Why make all of the sacrifices?

If he loves you, he should be willing to be the one to also make big changes.

Ask him to move to Toronto for a few months to test the relationship.

If no, then he's actively choosing over you, which he'll do for the duration of your relationship anyway. I'm not suggesting he shouldn't see his children, but he can make alternate arrangements if being with you is worth it.

marysayed's picture

Just wanted to let you all know, with your guidance I decided to end the relationship. He started to decreasingly put less effort and say he needs to focus on his own needs, kids needs and his routine to keep him happy. however, he started to seriously push me aside; stopped calling me, making effort to talk. Also, when we argued he would also turn the argument into stating that everything is about me and that i only focus on my needs. The straw that broke the camels back was when i asked him why he continues to talk to me if he has such issues with me and he said he talks to me because he doesnt want to hurt me and feels bad, so I ended it. To  be honest, it really sucks. but reading over this blog reminds me that im probably dodging a huge bullet. anyways, thanks all for your ufitered advice and guidance.

SteppedOut's picture

I am happy you can move on to a good healthy relationship. Take some time for yourself to process this bad one first! 

shellpell's picture

Brava!! You just saved yourself a lifetime of heartache and pain! Now go find a hot late 20/early 30s single never married no kids guy! Best of luck to you - you should be very proud of yourself!

_HelpMe_'s picture

Good for you. I just kept on trying and got many years into it to find the same thing. 
There seems to be a time when we are no longer a "novelty" and it just isn't worth the trouble to the BF. It's too much work to have the kids respect the SM, or to parent them in any way.

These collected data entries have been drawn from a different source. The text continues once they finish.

-- ==== Sys2Proof/Machine/Modes.lean ====
section
/-!
DEFINITION. Modes, bring-up, channel requests, retention and shutdown (R102 to R126): RESET and the pins (R103, R518), the
steps of BRING-UP (R110), the requests of CH_STATE (R115, R117) and of GLB_MODE (R97, R105), and the commit of MRAM
writes at an ordered shutdown (R123).
-/
namespace Sys2Proof.Machine

/-! ### RESET -/

/-- The part of a register that MRAM holds, so that RESET and DEEP RETENTION leave it: the training override, the audit
ring's place, the last test's outcome (R436, R492, R493). The rest is at its reset value, 0. -/
def mramPart (a : Nat) (w : Word) : Word :=
  match regAt a with
  | some (.LC_TRN_OVR, _, _) | some (.CAL_TST_CNT, _, _) => w
  | some (.LC_AUD_STS, _, _) => w &&& 0xFF800FFF#32
  | some (.CAL_TST_STS, _, _) => w &&& 0x800007FF#32
  | _ => 0

/-- MRAM holds a part of a register. -/
def inMram (a : Nat) : Bool :=
  match regAt a with
  | some (.LC_TRN_OVR, _, _) | some (.LC_AUD_STS, _, _) | some (.CAL_TST_STS, _, _) | some (.CAL_TST_CNT, _, _) => true
  | _ => false

/-- The registers that a part of each remains of. -/
def State.keepParts (s : State) (keep : Nat → Bool) (part : Nat → Word → Word) : Store Word :=
  (s.regs.filter fun e => keep e.1).foldl (fun m e => m.set (regReset s.part) e.1 (part e.1 e.2)) []

/-- The MRAM at RESET: what was committed stays; writes that were in progress or waited are lost (R125). -/
def State.mramAtReset (s : State) : Mram :=
  let m := s.dropSession.mram
  { m with ledgerJobs := [], ledgerAct := none, fuseCancel := none, calWrite := [], calAt := [], calTemp := [],
           auditWait := [], auditSeq := m.auditSeq - m.auditWait.length, summaryWrite := none, summaryAt := none,
           wearWrite := none, wearAt := none }

/-- The device enters RESET (R103): every register and every buffer returns to its reset value; fuses, MRAM and the part
stay; the array is refreshed no more (R456). A backstop's THERMTRIP_N stays asserted until PWROK falls (R422). -/
def State.enterReset (s : State) : State :=
  let r := State.reset
  let kept := s.keepParts inMram mramPart
  let t : State := { r with
    pending := s.pending, out := s.out, free := s.free, part := s.part, fuses := s.fuses, mram := s.mramAtReset,
    regs := kept, salt := s.salt, coll := { r.coll with summaries := s.coll.summaries },
    pins := { r.pins with pwrok := s.pins.pwrok, rstN := s.pins.rstN, refclk := s.pins.refclk,
                          thermtrip := s.pins.thermtrip && s.pins.pwrok } }
  t.loseArray

/-- PWROK_FALL: RESET from any mode, FATAL included; THERMTRIP_N is released (R103, R422). -/
def State.pwrokFall (s : State) : State :=
  let s1 := { s with pins := { s.pins with pwrok := false, thermtrip := false } }
  if s.mode = .reset then s1 else s1.enterReset

/-- PWROK_RISE (R109, R518). -/
def State.pwrokRise (s : State) : State := { s with pins := { s.pins with pwrok := true } }

/-- RST_N_FALL: RESET from any mode but FATAL, which ignores it (R103, R104). -/
def State.rstNFall (s : State) : State :=
  let s1 := { s with pins := { s.pins with rstN := false } }
  if s.mode = .reset ∨ s.mode = .fatal then s1 else s1.enterReset

/-! ### The steps of BRING-UP -/

/-- A step failed for some channel, module or record: FAIL_STEP keeps the lowest (GLB_MODE_STS). -/
def State.failStep (s : State) (k : Nat) : State :=
  let v := s.fld F.GLB_MODE_STS_FAIL_STEP
  if v = 0 ∨ k < v then s.setFld F.GLB_MODE_STS_FAIL_STEP k else s

/-- `f` done when `b` holds, and the step marked as failed. -/
def State.failWhen (s : State) (b : Bool) (k : Nat) (f : State → State) : State := if b then (f s).failStep k else s

/-- Step 1: the straps (R110, R519). -/
def State.bring1 (s : State) (e : BringUpEnv) : State :=
  let p := if e.strapsAgree then { s.pins with stackId := e.stackId.toNat, mgrEn := e.mgrEn, mgrCapable := e.mgrCapable }
    else { s.pins with stackId := 15, mgrEn := false, mgrCapable := false, strapsBad := true }
  { s with pins := p }.failWhen (!e.strapsAgree) 1 (·.raiseCond 111 0)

The SM carries the brunt of it. Everything was always my fault. The ex took her bs out on me for being "his new woman." The kids took their bs out on me for "being with their Dad." The BF ended up taking his bs out on me because "it's too hard to do this."

Anyone who brings a new spouse into a family dynamic should be very sure that the new person feels valued. They don't have to be there. Who would get involved if they didn't expect to work hard for it?

My situation brought so much sadness to my life, for years, almost 9 at this point. I'm broken and trying to figure out how to patch myself up and what to do next.

Im happy for you that the message came through early. Best wishes.

Alisonin's picture

Okay, first of all , don't listen to the people in this thread. Almost everything that they are writing is that you have to end your relationship.
However, I completely agree that there are a lot of RED FLAGS!
Girl, just have a serious talk to your boyfriend prior moving in. Tell him everything and I mean the entire f*cking truth about how you feel and what you want to change.
Don't take this serious step after moving in , because you will find yourself stuck into a relationship that's killing you! If everythings goes fine after THE TALK , call https://albertastrongmovers.ca/locations/lethbridge/ and they will help with moving in , lol.

Rags's picture

My thoughts on long distance internet initiated relationships.... if that person is THE one, they will move to you.

While I understand that different variables are in play in every relationship, and that usually it is more reasonable for one person to move than the other, if both are not willing to move and both do not offer to move..... the relationship likely does not have legs.

IMHO of course.

Rags's picture

My thoughts on long distance internet initiated relationships.... if that person is THE one, they will move to you.

While I understand that different variables are in play in every relationship, and that usually it is more reasonable for one person to move than the other, if both are not willing to move and both do not offer to move..... the relationship likely does not have legs.

IMHO of course.

crystaloo's picture

If I might add I would be very wary of anyone who wants to move in together and get serious too quickly, especially when they are 30 plus years old or there are children involved. Most people like this usually have issues they are hiding and have nothing to lose which is not a good thing when you are 30 plus years old.